BlaM assay and analysis

The β-Lactamase assay33 was applied to assess EBOVpp fusion. 24 hrs prior to the assay TZM-bl cells were plated at 4×104 cells/well in black clear-bottomed 96-well plates. On the day of assay, cells were cooled on ice prior to the addition of EBOVpp (MOI 0.5), then centrifuged at 2100×g for 30 mins at 4 °C. Viral supernatants were removed and cells washed with PBS. Then, 100 μl of DMEM+10% FBS containing toremifene (15 µM or 1.5 µM), ibuprofen (150 µM or 15 µM), or the same amount of solvent for the above compounds (5% DMSO) was added to each well before placing in a 37 °C, CO2 incubator to initiate viral entry. After 120 mins, cells were loaded with 1x CCF2-AM from the LiveBLAzer FRET—B/G Loading Kit (Life Technologies) and incubated at room temperature in the dark for 2 hrs. Following CCF2-AM removal, cells were washed with PBS and fixed with 2% PFA prior to viewing. Cells were excited using a 405 nm continuous laser (Leica, Manheim) and the emission spectra between 430–560 nm recorded pixel by pixel (512 × 512) using a Leica SP8 X-SMD microscope with a 20X objective. The ratio of blue emission (440–480 nm, cleaved CCF2-AM) to green (500–540 nm, un-cleaved CCF2-AM) was then calculated pixel by pixel using a customized macro34 for ImageJ (http://imagej.nih.gov/ij/) with ten different observation fields for each condition. A blue/green threshold (fusion threshold) was set using HIVNoEnv virions containing Vpr-BlaM as a background control to provide a fusion detection limit that corresponded to 0.75 +/- 0.05 BlaM ratio. The fusion threshold was calculated recovering the signal (blue/green intensity ratio) coming from individual cells plus 2x SD from ~200 cells in the observation field. This threshold was then applied to all conditions. Cells above the threshold where pseudocolored in red and cells below the threshold pseudocolored in blue. "Red" cells where then counted versus blue cells (non-fusogenic) as an accurate measure of fusion in different conditions.

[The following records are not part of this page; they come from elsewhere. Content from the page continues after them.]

/-- Access column (R274). -/
inductive OdAccess where
  | ro | rw | wo | const
deriving DecidableEq, Repr

/-- Level column (R275). -/
inductive OdLevel where
  | basic | expert | comm
deriving DecidableEq, Repr

/-- Persistence column. -/
inductive OdKeep where
  | vol | nv | sealed
deriving DecidableEq, Repr

/-- Takes effect column (R276). -/
inductive OdTakes where
  | imm | tick | apply | reset
deriving DecidableEq, Repr

/-- A row of an entry table: indices `idx` to `idx + count - 1`, subindices `lo` to `hi`. -/
structure OdRow where
  idx : Nat
  count : Nat
  lo : Nat
  hi : Nat
  ty : OdType
  acc : OdAccess
  lvl : OdLevel
  keep : OdKeep
  takes : OdTakes
deriving DecidableEq, Repr

/-- Entry tables of indices 0x1000 to 0x1FFF. -/
def odRows1 : List OdRow := [
  { idx := 0x1000, count := 1, lo := 0, hi := 0, ty := .num 4, acc := .const, lvl := .basic, keep := .nv, takes := .imm },
  { idx := 0x1001, count := 1, lo := 0, hi := 0, ty := .num 1, acc := .ro, lvl := .basic, keep := .vol, takes := .imm },
  { idx := 0x1003, count := 1, lo := 0, hi := 0, ty := .num 4, acc := .rw, lvl := .basic, keep := .vol, takes := .imm },
  { idx := 0x1003, count := 1, lo := 1, hi := 8, ty := .num 4, acc := .ro, lvl := .basic, keep := .vol, takes := .imm },
  { idx := 0x1005, count := 1, lo := 0, hi := 0, ty := .num 4, acc := .rw, lvl := .basic, keep := .nv, takes := .imm },
  { idx := 0x1008, count := 1, lo := 0, hi := 0, ty := .text 16, acc := .const, lvl := .basic, keep := .nv, takes := .imm },
  { idx := 0x100a, count := 1, lo := 0, hi := 0, ty := .text 16, acc := .const, lvl := .basic, keep := .nv, takes := .imm },
  { idx := 0x1010, count := 1, lo := 1, hi := 1, ty := .num 4, acc := .rw, lvl := .basic, keep := .vol, takes := .imm },
  { idx := 0x1011, count := 1, lo := 1, hi := 1, ty := .num 4, acc := .rw, lvl := .basic, keep := .vol, takes := .imm },
  { idx := 0x1012, count := 1, lo := 0, hi := 0, ty := .num 4, acc := .rw, lvl := .basic, keep := .nv, takes := .imm },
  { idx := 0x1014, count := 1, lo := 0, hi := 0, ty := .num 4, acc := .ro, lvl := .basic, keep := .nv, takes := .imm },
  { idx := 0x1015, count := 1, lo := 0, hi := 0, ty := .num 2, acc := .rw, lvl := .basic, keep := .nv, takes := .imm },
  { idx := 0x1016, count := 1, lo := 1, hi := 4, ty := .num 4, acc := .rw, lvl := .basic, keep := .nv, takes := .imm },
  { idx := 0x1017, count := 1, lo := 0, hi := 0, ty := .num 2, acc := .rw, lvl := .basic, keep := .nv, takes := .imm },
  { idx := 0x1018, count := 1, lo := 1, hi := 4, ty := .num 4, acc := .const, lvl := .basic, keep := .nv, takes := .imm },
  { idx := 0x1200, count := 1, lo := 1, hi := 2, ty := .num 4, acc := .ro, lvl := .basic, keep := .nv, takes := .imm },
  { idx := 0x1400, count := 4, lo := 1, hi := 1, ty := .num 4, acc := .rw, lvl := .basic, keep := .nv, takes := .imm },
  { idx := 0x1400, count := 4, lo := 2, hi := 2, ty := .num 1, acc := .rw, lvl := .basic, keep := .nv, takes := .imm },
  { idx := 0x1400, count := 4, lo := 3, hi := 3, ty := .num 2, acc := .rw, lvl := .basic, keep := .nv, takes := .imm },
  { idx := 0x1400, count := 4, lo := 4, hi := 4, ty := .num 1, acc := .rw, lvl := .basic, keep := .nv, takes := .imm },
  { idx := 0x1400, count := 4, lo := 5, hi := 5, ty := .num 2, acc := .rw, lvl := .basic, keep := .nv, takes := .imm },
  { idx := 0x1600, count := 4, lo := 0, hi := 0, ty := .num 1, acc := .rw, lvl := .basic, keep := .nv, takes := .imm },
  { idx := 0x1600, count := 4, lo := 1, hi := 8, ty := .num 4, acc := .rw, lvl := .basic, keep := .nv, takes := .imm },
  { idx := 0x1800, count := 4, lo := 1, hi := 1, ty := .num 4, acc := .rw, lvl := .basic, keep := .nv, takes := .imm },
  { idx := 0x1800, count := 4, lo := 2, hi := 2, ty := .num 1, acc := .rw, lvl := .basic, keep := .nv, takes := .imm },
  { idx := 0x1800, count := 4, lo := 3, hi := 3, ty := .num 2, acc := .rw, lvl := .basic, keep := .nv, takes := .imm },
  { idx := 0x1800, count := 4, lo := 4, hi := 4, ty := .num 1, acc := .rw, lvl := .basic, keep := .nv, takes := .imm },
  { idx := 0x1800, count := 4, lo := 5, hi := 5, ty := .num 2, acc := .rw, lvl := .basic, keep := .nv, takes := .imm },
  { idx := 0x1a00, count := 4, lo := 0, hi := 0, ty := .num 1, acc := .rw, lvl := .basic, keep := .nv, takes := .imm },
  { idx := 0x1a00, count := 4, lo := 1, hi := 8, ty := .num 4, acc := .rw, lvl := .basic, keep := .nv, takes := .imm }]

Crystallization and inhibitor soaking

For crystallization, the GP was treated with Endo-β-acetylglucosaminidase F1 at 37 °C for 1 hour, further purified with size exclusion chromatography and concentrated to 10-12 mg/ml. Crystallization screen experiments were carried out using the nanolitre sitting-drop vapour diffusion method in 96-well plates as previously described35. Crystals were initially obtained from Hampton Research PEGRx™ 1 screen, condition 37 containing 10% (w/v) PEG 6,000 and 0.1 M Sodium citrate tribasic dihydrate (pH 5.0). The best crystals were grown in optimized condition containing 9% (w/v) PEG 6,000 and 0.1 M Sodium citrate tribasic dihydrate at pH 5.2.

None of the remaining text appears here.